> _Instructions to follow_: What is needed is an exact transcription of every record.

> _Data to use_:
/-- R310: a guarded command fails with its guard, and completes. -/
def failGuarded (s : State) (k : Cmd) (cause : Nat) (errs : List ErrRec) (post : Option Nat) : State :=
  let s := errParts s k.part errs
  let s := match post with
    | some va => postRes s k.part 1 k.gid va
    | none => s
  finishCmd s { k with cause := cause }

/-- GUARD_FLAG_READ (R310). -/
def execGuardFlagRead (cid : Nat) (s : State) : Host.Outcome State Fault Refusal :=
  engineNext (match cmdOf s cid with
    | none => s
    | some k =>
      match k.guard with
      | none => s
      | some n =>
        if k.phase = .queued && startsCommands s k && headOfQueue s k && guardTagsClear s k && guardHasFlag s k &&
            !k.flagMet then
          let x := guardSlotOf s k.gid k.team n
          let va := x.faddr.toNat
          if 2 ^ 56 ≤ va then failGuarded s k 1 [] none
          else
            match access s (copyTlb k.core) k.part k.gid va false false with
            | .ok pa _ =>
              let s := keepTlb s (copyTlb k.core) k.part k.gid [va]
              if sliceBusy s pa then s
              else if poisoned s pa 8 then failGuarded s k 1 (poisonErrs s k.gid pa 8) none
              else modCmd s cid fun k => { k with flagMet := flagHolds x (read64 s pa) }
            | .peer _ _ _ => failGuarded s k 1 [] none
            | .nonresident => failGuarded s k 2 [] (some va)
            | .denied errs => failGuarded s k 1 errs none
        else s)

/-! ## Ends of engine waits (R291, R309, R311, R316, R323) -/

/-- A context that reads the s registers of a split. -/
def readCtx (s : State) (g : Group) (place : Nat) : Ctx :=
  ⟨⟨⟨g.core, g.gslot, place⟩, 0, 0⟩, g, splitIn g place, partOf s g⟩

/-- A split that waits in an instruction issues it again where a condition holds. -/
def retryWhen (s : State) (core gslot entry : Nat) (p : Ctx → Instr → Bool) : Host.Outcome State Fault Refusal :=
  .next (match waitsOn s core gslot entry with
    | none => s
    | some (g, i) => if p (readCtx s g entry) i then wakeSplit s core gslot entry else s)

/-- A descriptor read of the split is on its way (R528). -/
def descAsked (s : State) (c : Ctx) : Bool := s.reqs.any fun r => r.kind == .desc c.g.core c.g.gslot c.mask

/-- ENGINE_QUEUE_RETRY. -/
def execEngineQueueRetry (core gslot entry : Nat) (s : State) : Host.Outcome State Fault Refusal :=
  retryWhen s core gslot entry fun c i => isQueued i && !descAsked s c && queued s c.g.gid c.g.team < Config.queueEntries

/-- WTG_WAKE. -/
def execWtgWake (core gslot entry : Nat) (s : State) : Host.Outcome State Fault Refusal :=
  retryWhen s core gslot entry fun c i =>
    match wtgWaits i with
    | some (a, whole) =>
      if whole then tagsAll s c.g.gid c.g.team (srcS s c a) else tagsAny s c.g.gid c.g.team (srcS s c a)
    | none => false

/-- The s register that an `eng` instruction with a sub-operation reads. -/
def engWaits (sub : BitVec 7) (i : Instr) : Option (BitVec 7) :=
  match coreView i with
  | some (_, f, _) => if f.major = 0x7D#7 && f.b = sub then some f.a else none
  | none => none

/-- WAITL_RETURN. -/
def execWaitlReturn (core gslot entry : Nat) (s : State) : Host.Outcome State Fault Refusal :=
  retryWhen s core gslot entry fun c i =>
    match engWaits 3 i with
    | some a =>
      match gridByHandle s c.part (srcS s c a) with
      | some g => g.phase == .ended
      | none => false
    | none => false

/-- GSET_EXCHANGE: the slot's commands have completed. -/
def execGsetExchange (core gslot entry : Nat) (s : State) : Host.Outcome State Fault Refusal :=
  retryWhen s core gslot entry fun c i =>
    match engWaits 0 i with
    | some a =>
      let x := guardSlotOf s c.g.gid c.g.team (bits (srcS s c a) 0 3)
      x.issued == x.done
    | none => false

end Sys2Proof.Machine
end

> _The answer_:
/-- R310: a guarded command fails with its guard, and completes. -/
def failGuarded (s : State) (k : Cmd) (cause : Nat) (errs : List ErrRec) (post : Option Nat) : State :=
  let s := errParts s k.part errs
  let s := match post with
    | some va => postRes s k.part 1 k.gid va
    | none => s
  finishCmd s { k with cause := cause }

/-- GUARD_FLAG_READ (R310). -/
def execGuardFlagRead (cid : Nat) (s : State) : Host.Outcome State Fault Refusal :=
  engineNext (match cmdOf s cid with
    | none => s
    | some k =>
      match k.guard with
      | none => s
      | some n =>
        if k.phase = .queued && startsCommands s k && headOfQueue s k && guardTagsClear s k && guardHasFlag s k &&
            !k.flagMet then
          let x := guardSlotOf s k.gid k.team n
          let va := x.faddr.toNat
          if 2 ^ 56 ≤ va then failGuarded s k 1 [] none
          else
            match access s (copyTlb k.core) k.part k.gid va false false with
            | .ok pa _ =>
              let s := keepTlb s (copyTlb k.core) k.part k.gid [va]
              if sliceBusy s pa then s
              else if poisoned s pa 8 then failGuarded s k 1 (poisonErrs s k.gid pa 8) none
              else modCmd s cid fun k => { k with flagMet := flagHolds x (read64 s pa) }
            | .peer _ _ _ => failGuarded s k 1 [] none
            | .nonresident => failGuarded s k 2 [] (some va)
            | .denied errs => failGuarded s k 1 errs none
        else s)

/-! ## Ends of engine waits (R291, R309, R311, R316, R323) -/

/-- A context that reads the s registers of a split. -/
def readCtx (s : State) (g : Group) (place : Nat) : Ctx :=
  ⟨⟨⟨g.core, g.gslot, place⟩, 0, 0⟩, g, splitIn g place, partOf s g⟩

/-- A split that waits in an instruction issues it again where a condition holds. -/
def retryWhen (s : State) (core gslot entry : Nat) (p : Ctx → Instr → Bool) : Host.Outcome State Fault Refusal :=
  .next (match waitsOn s core gslot entry with
    | none => s
    | some (g, i) => if p (readCtx s g entry) i then wakeSplit s core gslot entry else s)

/-- A descriptor read of the split is on its way (R528). -/
def descAsked (s : State) (c : Ctx) : Bool := s.reqs.any fun r => r.kind == .desc c.g.core c.g.gslot c.mask

/-- ENGINE_QUEUE_RETRY. -/
def execEngineQueueRetry (core gslot entry : Nat) (s : State) : Host.Outcome State Fault Refusal :=
  retryWhen s core gslot entry fun c i => isQueued i && !descAsked s c && queued s c.g.gid c.g.team < Config.queueEntries

/-- WTG_WAKE. -/
def execWtgWake (core gslot entry : Nat) (s : State) : Host.Outcome State Fault Refusal :=
  retryWhen s core gslot entry fun c i =>
    match wtgWaits i with
    | some (a, whole) =>
      if whole then tagsAll s c.g.gid c.g.team (srcS s c a) else tagsAny s c.g.gid c.g.team (srcS s c a)
    | none => false

/-- The s register that an `eng` instruction with a sub-operation reads. -/
def engWaits (sub : BitVec 7) (i : Instr) : Option (BitVec 7) :=
  match coreView i with
  | some (_, f, _) => if f.major = 0x7D#7 && f.b = sub then some f.a else none
  | none => none

/-- WAITL_RETURN. -/
def execWaitlReturn (core gslot entry : Nat) (s : State) : Host.Outcome State Fault Refusal :=
  retryWhen s core gslot entry fun c i =>
    match engWaits 3 i with
    | some a =>
      match gridByHandle s c.part (srcS s c a) with
      | some g => g.phase == .ended
      | none => false
    | none => false

/-- GSET_EXCHANGE: the slot's commands have completed. -/
def execGsetExchange (core gslot entry : Nat) (s : State) : Host.Outcome State Fault Refusal :=
  retryWhen s core gslot entry fun c i =>
    match engWaits 0 i with
    | some a =>
      let x := guardSlotOf s c.g.gid c.g.team (bits (srcS s c a) 0 3)
      x.issued == x.done
    | none => false

end Sys2Proof.Machine
end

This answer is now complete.